Official diagnostic criteria
Doctors use different criteria to diagnose Rett syndrome, but all include similar signs and symptoms. One common set of criteria is spelled out in the Diagnostic and Statistical Manual of Mental Disorders (DSM), published by the American Psychiatric Association.
The criteria required for a diagnosis of Rett syndrome include:
Apparently normal development for the first five months after birth
Normal head circumference at birth, followed by a slowing of the rate of head growth between the ages of 5 months and 4 years
Severely reduced language skills
Loss of hand skills and development of repetitive hand movements between the ages of 5 months and 30 months
Loss of interaction with others (though this often improves later)

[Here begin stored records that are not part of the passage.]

theorem State.setActSlot_keeps {s r : State} {slot : Nat} (h : s.Keeps r) : s.Keeps (State.setActSlot r slot) := by
  unfold State.setActSlot
  repeat' first
    | with_reducible assumption
    | with_reducible apply State.nvWrite_keeps

theorem State.activateRestart_keeps {s r : State} {f : CmdFrom} {port : Nat} {l : List Byte} (h : s.Keeps r) : s.Keeps (State.activateRestart r f port l) := by
  unfold State.activateRestart
  repeat' first
    | with_reducible assumption
    | intro _
    | with_reducible apply State.conflict_keeps
    | with_reducible apply State.respondOk_keeps
    | with_reducible apply State.activate_keeps
    | with_reducible apply State.setActSlot_keeps
    | with_reducible apply ite_keeps
    | fail_if_no_progress with_reducible apply State.Keeps.mk'

theorem execActivateRestart_keeps {s r : State} {src : CmdSrc} (h : s.Keeps r) : KeepsOut s (execActivateRestart src r) := by
  unfold execActivateRestart
  repeat' first
    | with_reducible assumption
    | intro _
    | with_reducible apply State.monitor_keeps
    | with_reducible apply State.activateRestart_keeps
    | with_reducible apply ite_keeps
    | with_reducible apply ite_keepsOut
    | with_reducible apply KeepsOut.next

theorem execRestartReset_keeps {s r : State} (h : s.Keeps r) : KeepsOut s (execRestartReset r) := by
  unfold execRestartReset
  repeat' first
    | with_reducible assumption
    | with_reducible apply State.ldieRestart_keeps
    | with_reducible apply ite_keeps
    | with_reducible apply ite_keepsOut
    | with_reducible apply KeepsOut.next
    | fail_if_no_progress with_reducible apply State.Keeps.mk'

theorem State.updateAbort_keeps {s r : State} {f : CmdFrom} {port : Nat} {l : List Byte} (h : s.Keeps r) : s.Keeps (State.updateAbort r f port l) := by
  unfold State.updateAbort
  repeat' first
    | with_reducible assumption
    | with_reducible apply State.conflict_keeps
    | with_reducible apply State.respondOk_keeps
    | with_reducible apply State.setSession_keeps
    | with_reducible apply ite_keeps

theorem execUpdateAbort_keeps {s r : State} {src : CmdSrc} (h : s.Keeps r) : KeepsOut s (execUpdateAbort src r) := by
  unfold execUpdateAbort
  repeat' first
    | with_reducible assumption
    | intro _
    | with_reducible apply State.monitor_keeps
    | with_reducible apply State.updateAbort_keeps
    | with_reducible apply KeepsOut.next

theorem execUpdateSessionTimeout_keeps {s r : State} (h : s.Keeps r) : KeepsOut s (execUpdateSessionTimeout r) := by
  unfold execUpdateSessionTimeout
  repeat' first
    | with_reducible assumption
    | with_reducible apply State.setSession_keeps
    | with_reducible apply ite_keeps
    | with_reducible apply ite_keepsOut
    | with_reducible apply KeepsOut.next

theorem State.enroll_keeps {s r : State} {f : CmdFrom} {l : List Byte} (h : s.Keeps r) : s.Keeps (State.enroll r f l) := by
  unfold State.enroll
  repeat' first
    | with_reducible assumption
    | intro _
    | with_reducible apply State.setKeys_keeps
    | with_reducible apply State.conflict_keeps
    | with_reducible apply State.respondOk_keeps
    | with_reducible apply ite_keeps
    | with_reducible apply ite_keepsFst
    | with_reducible apply KeepsFst.fst
    | split

theorem execEnroll_keeps {s r : State} {src : CmdSrc} {slot : Byte} {keyId : BitVec 32} (h : s.Keeps r) : KeepsOut s (execEnroll src slot keyId r) := by
  unfold execEnroll
  repeat' first
    | with_reducible assumption
    | intro _
    | with_reducible apply State.monitor_keeps
    | with_reducible apply State.enroll_keeps
    | with_reducible apply ite_keeps
    | with_reducible apply ite_keepsOut
    | with_reducible apply KeepsOut.next

theorem State.accessBlock_keeps {s r : State} {j : Nat} {f : CmdFrom} {l : List Byte} (h : s.Keeps r) : s.Keeps (State.accessBlock r j f l) := by
  unfold State.accessBlock
  repeat' first
    | with_reducible assumption
    | with_reducible apply State.setKeys_keeps
    | with_reducible apply State.respondFree_keeps
    | with_reducible apply State.respondOk_keeps
    | with_reducible apply ite_keeps

theorem execAccessBlock_keeps {s r : State} {src : CmdSrc} {j : Fin 8} (h : s.Keeps r) : KeepsOut s (execAccessBlock src j r) := by
  unfold execAccessBlock
  repeat' first
    | with_reducible assumption
    | intro _
    | with_reducible apply State.monitor_keeps
    | with_reducible apply State.accessBlock_keeps
    | with_reducible apply KeepsOut.next

theorem execRemove_keeps {s r : State} {src : CmdSrc} {j : Fin 8} (h : s.Keeps r) : KeepsOut s (execRemove src j r) := by
  unfold execRemove
  repeat' first
    | with_reducible assumption
    | intro _
    | with_reducible apply State.setKeys_keeps
    | with_reducible apply State.monitor_keeps
    | with_reducible apply State.respondOk_keeps
    | with_reducible apply KeepsOut.next

theorem State.lockClear_keeps {s r : State} (h : s.Keeps r) : s.Keeps (State.lockClear r) := by
  unfold State.lockClear
  repeat' first
    | with_reducible assumption
    | with_reducible apply State.lockSave_keeps
    | fail_if_no_progress with_reducible apply State.Keeps.mk'

theorem execClearLockout_keeps {s r : State} {src : CmdSrc} (h : s.Keeps r) : KeepsOut s (execClearLockout src r) := by
  unfold execClearLockout
  repeat' first
    | with_reducible assumption
    | intro _
    | with_reducible apply State.monitor_keeps
    | with_reducible apply State.respondOk_keeps
    | with_reducible apply State.lockClear_keeps
    | with_reducible apply KeepsOut.next

theorem execOwnerSet_keeps {s r : State} {src : CmdSrc} (h : s.Keeps r) : KeepsOut s (execOwnerSet src r) := by
  unfold execOwnerSet
  repeat' first
    | with_reducible assumption
    | intro _
    | with_reducible apply State.setKeys_keeps
    | with_reducible apply State.monitor_keeps
    | with_reducible apply State.respondOk_keeps
    | with_reducible apply KeepsOut.next

theorem execOwnerClear_keeps {s r : State} {src : CmdSrc} (h : s.Keeps r) : KeepsOut s (execOwnerClear src r) := by
  unfold execOwnerClear
  repeat' first
    | with_reducible assumption
    | intro _
    | with_reducible apply State.setKeys_keeps
    | with_reducible apply State.monitor_keeps
    | with_reducible apply State.respondOk_keeps
    | with_reducible apply KeepsOut.next

theorem State.install_keeps {s r : State} {j : Nat} {pub : List Byte} {f : CmdFrom} {l : List Byte} (h : s.Keeps r) : s.Keeps (State.install r j pub f l) := by
  unfold State.install
  repeat' first
    | with_reducible assumption
    | with_reducible apply State.setKeys_keeps
    | with_reducible apply State.respondFree_keeps
    | with_reducible apply State.respondOk_keeps
    | with_reducible apply ite_keeps

theorem execInstall_keeps {s r : State} {src : CmdSrc} {j : Fin 4} {pub : List Byte} (h : s.Keeps r) : KeepsOut s (execInstall src j pub r) := by
  unfold execInstall
  repeat' first
    | with_reducible assumption
    | intro _
    | with_reducible apply State.monitor_keeps
    | with_reducible apply State.install_keeps
    | with_reducible apply KeepsOut.next

theorem State.revoke_keeps {s r : State} {j : Nat} {f : CmdFrom} {l : List Byte} (h : s.Keeps r) : s.Keeps (State.revoke r j f l) := by
  unfold State.revoke
  repeat' first
    | with_reducible assumption
    | with_reducible apply State.setKeys_keeps
    | with_reducible apply State.conflict_keeps
    | with_reducible apply State.respondOk_keeps
    | with_reducible apply ite_keeps

theorem execRevoke_keeps {s r : State} {src : CmdSrc} {j : Fin 4} (h : s.Keeps r) : KeepsOut s (execRevoke src j r) := by
  unfold execRevoke
  repeat' first
    | with_reducible assumption
    | intro _
    | with_reducible apply State.monitor_keeps
    | with_reducible apply State.revoke_keeps
    | with_reducible apply KeepsOut.next

theorem State.raiseRollback_keeps {s r : State} {v : Nat} {f : CmdFrom} {l : List Byte} (h : s.Keeps r) : s.Keeps (State.raiseRollback r v f l) := by
  unfold State.raiseRollback
  repeat' first
    | with_reducible assumption
    | with_reducible apply State.setKeys_keeps
    | with_reducible apply State.conflict_keeps
    | with_reducible apply State.respondOk_keeps
    | with_reducible apply ite_keeps

theorem execRaiseRollback_keeps {s r : State} {src : CmdSrc} {v : BitVec 32} (h : s.Keeps r) : KeepsOut s (execRaiseRollback src v r) := by
  unfold execRaiseRollback
  repeat' first
    | with_reducible assumption
    | intro _
    | with_reducible apply State.monitor_keeps
    | with_reducible apply State.raiseRollback_keeps
    | with_reducible apply KeepsOut.next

An unsteady walk or poorly controlled torso movements
Severely impaired ability to communicate and move normally
In addition to these core symptoms, children with Rett syndrome may have other signs and symptoms. In certain cases, children may have many of the signs and symptoms of Rett syndrome but not show all of them. This is known as variant or atypical Rett syndrome.

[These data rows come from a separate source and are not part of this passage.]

theorem execClampEnergyLimit_keeps {s r : State} {c : Fin 24} (h : s.Keeps r) : KeepsOut s (execClampEnergyLimit c r) := by
  unfold execClampEnergyLimit
  repeat' first
    | with_reducible assumption
    | with_reducible apply State.setVal_keeps
    | with_reducible apply ite_keeps
    | with_reducible apply ite_keepsOut
    | with_reducible apply KeepsOut.next

theorem execVbstOvervoltage_keeps {s r : State} {vbst : BitVec 16} (h : s.Keeps r) : KeepsOut s (execVbstOvervoltage vbst r) := by
  unfold execVbstOvervoltage
  repeat' first
    | with_reducible assumption
    | with_reducible apply State.raiseBit_keeps
    | with_reducible apply State.raiseP_keeps
    | with_reducible apply State.setVbst_keeps
    | with_reducible apply ite_keeps
    | with_reducible apply ite_keepsOut
    | with_reducible apply KeepsOut.next
    | fail_if_no_progress with_reducible apply State.Keeps.mk'

theorem execVbstOvRecover_keeps {s r : State} {vbst : BitVec 16} (h : s.Keeps r) : KeepsOut s (execVbstOvRecover vbst r) := by
  unfold execVbstOvRecover
  repeat' first
    | with_reducible assumption
    | with_reducible apply State.setVbst_keeps
    | with_reducible apply ite_keeps
    | with_reducible apply ite_keepsOut
    | with_reducible apply KeepsOut.next
    | fail_if_no_progress with_reducible apply State.Keeps.mk'

theorem execVbstUndervoltage_keeps {s r : State} {vbst : BitVec 16} (h : s.Keeps r) : KeepsOut s (execVbstUndervoltage vbst r) := by
  unfold execVbstUndervoltage
  repeat' first
    | with_reducible assumption
    | with_reducible apply State.raiseBit_keeps
    | with_reducible apply State.raiseP_keeps
    | with_reducible apply State.setVbst_keeps
    | with_reducible apply ite_keeps
    | with_reducible apply ite_keepsOut
    | with_reducible apply KeepsOut.next

theorem execCoilModelStep_keeps {s r : State} {tdie : BitVec 16} {sense : List VlvSense} (h : s.Keeps r) : KeepsOut s (execCoilModelStep tdie sense r) := by
  unfold execCoilModelStep
  repeat' first
    | with_reducible assumption
    | intro _
    | with_reducible apply State.put_keeps
    | with_reducible apply State.each_keeps
    | with_reducible apply State.coilStep_keeps
    | with_reducible apply ite_keeps
    | with_reducible apply ite_keepsOut
    | with_reducible apply KeepsOut.next

theorem execCoilRmeas_keeps {s r : State} {c : Fin 24} {rmeas : BitVec 16} (h : s.Keeps r) : KeepsOut s (execCoilRmeas c rmeas r) := by
  unfold execCoilRmeas
  repeat' first
    | with_reducible assumption
    | with_reducible apply State.put_keeps
    | with_reducible apply State.setVal_keeps
    | with_reducible apply State.coilLimits_keeps
    | with_reducible apply ite_keeps
    | with_reducible apply ite_keepsOut
    | with_reducible apply KeepsOut.next

theorem execVlvOcTrip_keeps {s r : State} {c : Fin 24} (h : s.Keeps r) : KeepsOut s (execVlvOcTrip c r) := by
  unfold execVlvOcTrip
  repeat' first
    | with_reducible assumption
    | with_reducible apply State.vlvEvidence_keeps
    | with_reducible apply State.vlvTrip_keeps
    | with_reducible apply ite_keeps
    | with_reducible apply ite_keepsOut
    | with_reducible apply KeepsOut.next

theorem execVlvFeedTrip_keeps {s r : State} {b : Fin 4} (h : s.Keeps r) : KeepsOut s (execVlvFeedTrip b r) := by
  unfold execVlvFeedTrip
  repeat' first
    | with_reducible assumption
    | intro _
    | with_reducible apply State.raiseBit_keeps
    | with_reducible apply State.each_keeps
    | with_reducible apply State.raiseP_keeps
    | with_reducible apply State.vlvOff_keeps
    | with_reducible apply ite_keeps
    | with_reducible apply ite_keepsOut
    | with_reducible apply KeepsOut.next

theorem execFeedTripWaitEnd_keeps {s r : State} {b : Fin 4} (h : s.Keeps r) : KeepsOut s (execFeedTripWaitEnd b r) := by
  unfold execFeedTripWaitEnd
  repeat' first
    | with_reducible assumption
    | intro _
    | with_reducible apply State.putB_keeps
    | with_reducible apply State.each_keeps
    | with_reducible apply State.boostService_keeps
    | with_reducible apply KeepsOut.next

theorem execClampOtTrip_keeps {s r : State} {c : Fin 24} (h : s.Keeps r) : KeepsOut s (execClampOtTrip c r) := by
  unfold execClampOtTrip
  repeat' first
    | with_reducible assumption
    | with_reducible apply State.vlvTrip_keeps
    | with_reducible apply ite_keeps
    | with_reducible apply ite_keepsOut
    | with_reducible apply KeepsOut.next

theorem execVlvOtTrip_keeps {s r : State} {c : Fin 24} (h : s.Keeps r) : KeepsOut s (execVlvOtTrip c r) := by
  unfold execVlvOtTrip
  repeat' first
    | with_reducible assumption
    | with_reducible apply State.vlvTrip_keeps
    | with_reducible apply ite_keeps
    | with_reducible apply ite_keepsOut
    | with_reducible apply KeepsOut.next

theorem execVlvOffdiag_keeps {s r : State} {c : Fin 24} {lowOff : Bool} {lowOn : Bool} (h : s.Keeps r) : KeepsOut s (execVlvOffdiag c lowOff lowOn r) := by
  unfold execVlvOffdiag
  repeat' first
    | with_reducible assumption
    | with_reducible apply State.vlvEvidence_keeps
    | with_reducible apply ite_keeps
    | with_reducible apply ite_keepsOut
    | with_reducible apply KeepsOut.next

theorem execHoldLowDetect_keeps {s r : State} {c : Fin 24} (h : s.Keeps r) : KeepsOut s (execHoldLowDetect c r) := by
  unfold execHoldLowDetect
  repeat' first
    | with_reducible assumption
    | with_reducible apply State.vlvEvidence_keeps
    | with_reducible apply ite_keeps
    | with_reducible apply ite_keepsOut
    | with_reducible apply KeepsOut.next

theorem State.vlvDclr_keeps {s r : State} {m : Master} {c : Nat} (h : s.Keeps r) : s.Keeps (State.vlvDclr r m c) := by
  unfold State.vlvDclr
  repeat' first
    | with_reducible assumption
    | with_reducible apply State.put_keeps
    | with_reducible apply State.raiseBit_keeps
    | with_reducible apply ite_keeps

theorem execVlvDclr_keeps {s r : State} {m : Master} {c : Fin 24} (h : s.Keeps r) : KeepsOut s (execVlvDclr m c r) := by
  unfold execVlvDclr
  repeat' first
    | with_reducible assumption
    | intro _
    | with_reducible apply State.access_keeps
    | with_reducible apply State.vlvDclr_keeps
    | with_reducible apply KeepsOut.next

end Sys2Proof.Machine
end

Treating Rett syndrome requires a team approach, including regular medical care; physical, occupational and speech therapy; and academic, social and job training services. The need for support doesn't end as children become older — it's usually necessary throughout life.

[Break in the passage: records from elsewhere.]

theorem State.phaseEnd_keeps {s r : State} {f : State → State} (h : s.Keeps r) (hf : ∀ t, s.Keeps t → s.Keeps (f t)) : s.Keeps (State.phaseEnd r f) := by
  unfold State.phaseEnd
  repeat' first
    | with_reducible assumption
    | intro _
    | with_reducible apply hf
    | with_reducible apply ite_keeps
    | fail_if_no_progress with_reducible apply State.Keeps.mk'

theorem State.bootLogWrite_keeps {s r : State} (h : s.Keeps r) : s.Keeps (State.bootLogWrite r) := by
  unfold State.bootLogWrite
  repeat' first
    | with_reducible assumption
    | with_reducible apply State.put_keeps
    | with_reducible apply State.nvWrite_keeps
    | fail_if_no_progress with_reducible apply State.Keeps.mk'

theorem State.bootRecordWrite_keeps {s r : State} (h : s.Keeps r) : s.Keeps (State.bootRecordWrite r) := by
  unfold State.bootRecordWrite
  repeat' first
    | with_reducible assumption
    | intro _
    | with_reducible apply State.nvWrite_keeps

theorem State.mbxConfig_keeps {s r : State} {m : Nat} {epa : Nat} {epb : Nat} (h : s.Keeps r) : s.Keeps (State.mbxConfig r m epa epb) := by
  unfold State.mbxConfig
  repeat' first
    | with_reducible assumption
    | with_reducible apply State.setReg_keeps
    | with_reducible apply State.setSide_keeps
    | with_reducible apply State.mbxAbort_keeps
    | with_reducible apply ite_keeps

theorem State.trustClear_keeps {s r : State} (h : s.Keeps r) : s.Keeps (State.trustClear r) := by
  unfold State.trustClear
  repeat' first
    | with_reducible assumption
    | intro _
    | with_reducible apply State.setReg_keeps
    | with_reducible apply State.each_keeps

theorem State.bootFail_keeps {s r : State} (h : s.Keeps r) : s.Keeps (State.bootFail r) := by
  unfold State.bootFail
  repeat' first
    | with_reducible assumption
    | intro _
    | with_reducible apply State.put_keeps
    | with_reducible apply State.each_keeps
    | with_reducible apply State.when_keeps
    | with_reducible apply State.raiseL_keeps
    | with_reducible apply State.setCore_keeps
    | with_reducible apply State.holdCore_keeps
    | with_reducible apply State.endpointReset_keeps
    | with_reducible apply State.setSecQueue_keeps
    | with_reducible apply State.bootLogWrite_keeps
    | with_reducible apply State.mbxConfig_keeps
    | with_reducible apply State.trustClear_keeps
    | intro _
    | with_reducible apply State.Keeps.snd
    | with_reducible apply ite_snd
    | with_reducible apply Snd.mk'
    | with_reducible apply Snd.reset
    | with_reducible apply Snd.out
    | with_reducible apply Snd.psrWrite
    | dsimp only
    | fail_if_no_progress with_reducible apply State.Keeps.mk'

theorem State.exitRecord_keeps {s r : State} {code : Nat} (h : s.Keeps r) : s.Keeps (State.exitRecord r code) := by
  unfold State.exitRecord
  repeat' first
    | with_reducible assumption
    | with_reducible apply State.put_keeps
    | with_reducible apply ite_keeps

theorem State.wakePollStart_keeps {s r : State} (h : s.Keeps r) : s.Keeps (State.wakePollStart r) := by
  unfold State.wakePollStart
  repeat' first
    | with_reducible assumption
    | with_reducible apply State.pollRequest_keeps
    | split
    | dsimp only
    | fail_if_no_progress with_reducible apply State.Keeps.mk'

theorem State.zsReports_keeps {s r : State} (h : s.Keeps r) : s.Keeps (State.zsReports r) := by
  unfold State.zsReports
  repeat' first
    | with_reducible assumption
    | with_reducible apply State.wakePollStart_keeps
    | with_reducible apply ite_keeps
    | fail_if_no_progress with_reducible apply State.Keeps.mk'

theorem State.noCandidate_keeps {s r : State} (h : s.Keeps r) : s.Keeps (State.noCandidate r) := by
  unfold State.noCandidate
  repeat' first
    | with_reducible assumption
    | with_reducible apply State.bootFail_keeps
    | with_reducible apply State.zsReports_keeps
    | with_reducible apply ite_keeps
    | fail_if_no_progress with_reducible apply State.Keeps.mk'

theorem tryCandidates_keeps {s r : State} {l : List Nat} {p : Nat} (h : s.Keeps r) : s.Keeps (tryCandidates l p r) := by
  induction l generalizing r p with
  | nil => exact State.noCandidate_keeps h
  | cons k l ih =>
    unfold tryCandidates
    exact ite_keeps (State.xspiShow_keeps (State.put_keeps (State.put_keeps (State.Keeps.mk' h)))) (ih (State.exitRecord_keeps (State.Keeps.mk' h)))

theorem State.candidateExit_keeps {s r : State} {code : Nat} (h : s.Keeps r) : s.Keeps (State.candidateExit r code) := by
  unfold State.candidateExit
  repeat' first
    | with_reducible assumption
    | with_reducible apply State.exitRecord_keeps
    | with_reducible apply tryCandidates_keeps

theorem State.bootBegin_keeps {s r : State} {kind : Nat} (h : s.Keeps r) : s.Keeps (State.bootBegin r kind) := by
  unfold State.bootBegin
  repeat' first
    | with_reducible assumption
    | with_reducible apply State.bootAfterReset_keeps
    | with_reducible apply State.recoveryStart_keeps
    | with_reducible apply State.wakeReady_keeps
    | with_reducible apply State.porRelease_keeps
    | with_reducible apply ite_keeps

theorem execBootstrapStart_keeps {s r : State} {kind : Fin 4} (h : s.Keeps r) : KeepsOut s (execBootstrapStart kind r) := by
  unfold execBootstrapStart
  repeat' first
    | with_reducible assumption
    | with_reducible apply State.bootBegin_keeps
    | with_reducible apply KeepsOut.next

theorem State.headersRead_keeps {s r : State} (h : s.Keeps r) : s.Keeps (State.headersRead r) := by
  unfold State.headersRead
  repeat' first
    | with_reducible assumption
    | intro _
    | with_reducible apply State.phaseEnd_keeps
    | with_reducible apply tryCandidates_keeps
    | with_reducible apply ite_keeps
    | fail_if_no_progress with_reducible apply State.Keeps.mk'

theorem State.bootRecordRead_keeps {s r : State} {ok : Bool} (h : s.Keeps r) : s.Keeps (State.bootRecordRead r ok) := by
  unfold State.bootRecordRead
  repeat' first
    | with_reducible assumption
    | intro _
    | with_reducible apply State.phaseEnd_keeps
    | with_reducible apply tryCandidates_keeps
    | with_reducible apply ite_keeps
    | fail_if_no_progress with_reducible apply State.Keeps.mk'

theorem execBsqHeaderReadDone_keeps {s r : State} (h : s.Keeps r) : KeepsOut s (execBsqHeaderReadDone r) := by
  unfold execBsqHeaderReadDone
  repeat' first
    | with_reducible assumption
    | with_reducible apply State.headersRead_keeps
    | with_reducible apply KeepsOut.next

theorem State.imageRead_keeps {s r : State} {us : Nat} {errors : List (Nat × Byte)} {again : List (List (Nat × Byte))} (h : s.Keeps r) : s.Keeps (State.imageRead r us errors again) := by
  unfold State.imageRead
  repeat' first
    | with_reducible assumption
    | intro _
    | with_reducible apply State.put_keeps
    | with_reducible apply State.putB_keeps
    | with_reducible apply State.imageShow_keeps
    | with_reducible apply State.phaseEnd_keeps
    | with_reducible apply State.zsReports_keeps
    | with_reducible apply State.candidateExit_keeps
    | with_reducible apply State.setBytes_keeps
    | with_reducible apply ite_keeps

Treatments that can help children and adults with Rett syndrome include:
Medications. Though medications can't cure Rett syndrome, they may help control some of the signs and symptoms associated with the disorder, such as seizures and muscle stiffness.
Physical and speech therapy. Physical therapy and the use of braces or casts can help children who have scoliosis. In some cases, physical therapy can also help maintain walking skills, balance and flexibility, while occupational therapy may improve purposeful use of the hands. If repetitive arm and hand movement is a problem, splints that restrict elbow or wrist motion may be helpful. Speech therapy can help improve a child's life by teaching nonverbal ways of communicating.
Nutritional support. Proper nutrition is extremely important for both normal growth and for improved mental and social abilities. Some children with Rett syndrome may need a high-calorie, well-balanced diet. Others may need to be fed through a tube placed in the nose (nasogastric tube) or directly in the stomach (gastrostomy).
Because Rett syndrome is a severe and incurable disorder, parents understandably search for treatments that will improve their child's symptoms and quality of life. Examples of alternative or complementary therapies that have been tried in children with Rett syndrome include:
Myofascial release, a massage therapy that helps loosen stiff muscles and joints
Animal-assisted therapy, such as using therapy dogs
Auditory integration training, which uses certain sound frequencies to treat speech and language problems
Hydrotherapy, which involves swimming or moving in water
There's not much evidence that these approaches are effective, though some parents who have used them report good results. If you think one (or more) of these therapies might help your child, ask your treatment provider about the possible benefits and how the approach might fit into the medical treatment plan.
Children with Rett syndrome need help with most daily tasks, such as eating, walking and using the bathroom. This constant care can be exhausting and stressful for families. To better cope with the challenge:
Find ways to relieve stress. It's natural to feel overwhelmed at times. Talk about your problems with a trusted friend or family member to help relieve your stress. Take some time for yourself doing something you like to recharge your battery.
Arrange for outside help. If you care for your child at home, seek the help of outside caregivers who can give you a break from time to time. Or you may consider residential care at some point, especially when your child becomes an adult.
Connect with others. Getting to know other families facing problems similar to yours can help you feel less alone. Look for online support and information from organizations such as the International Rett Syndrome Foundation.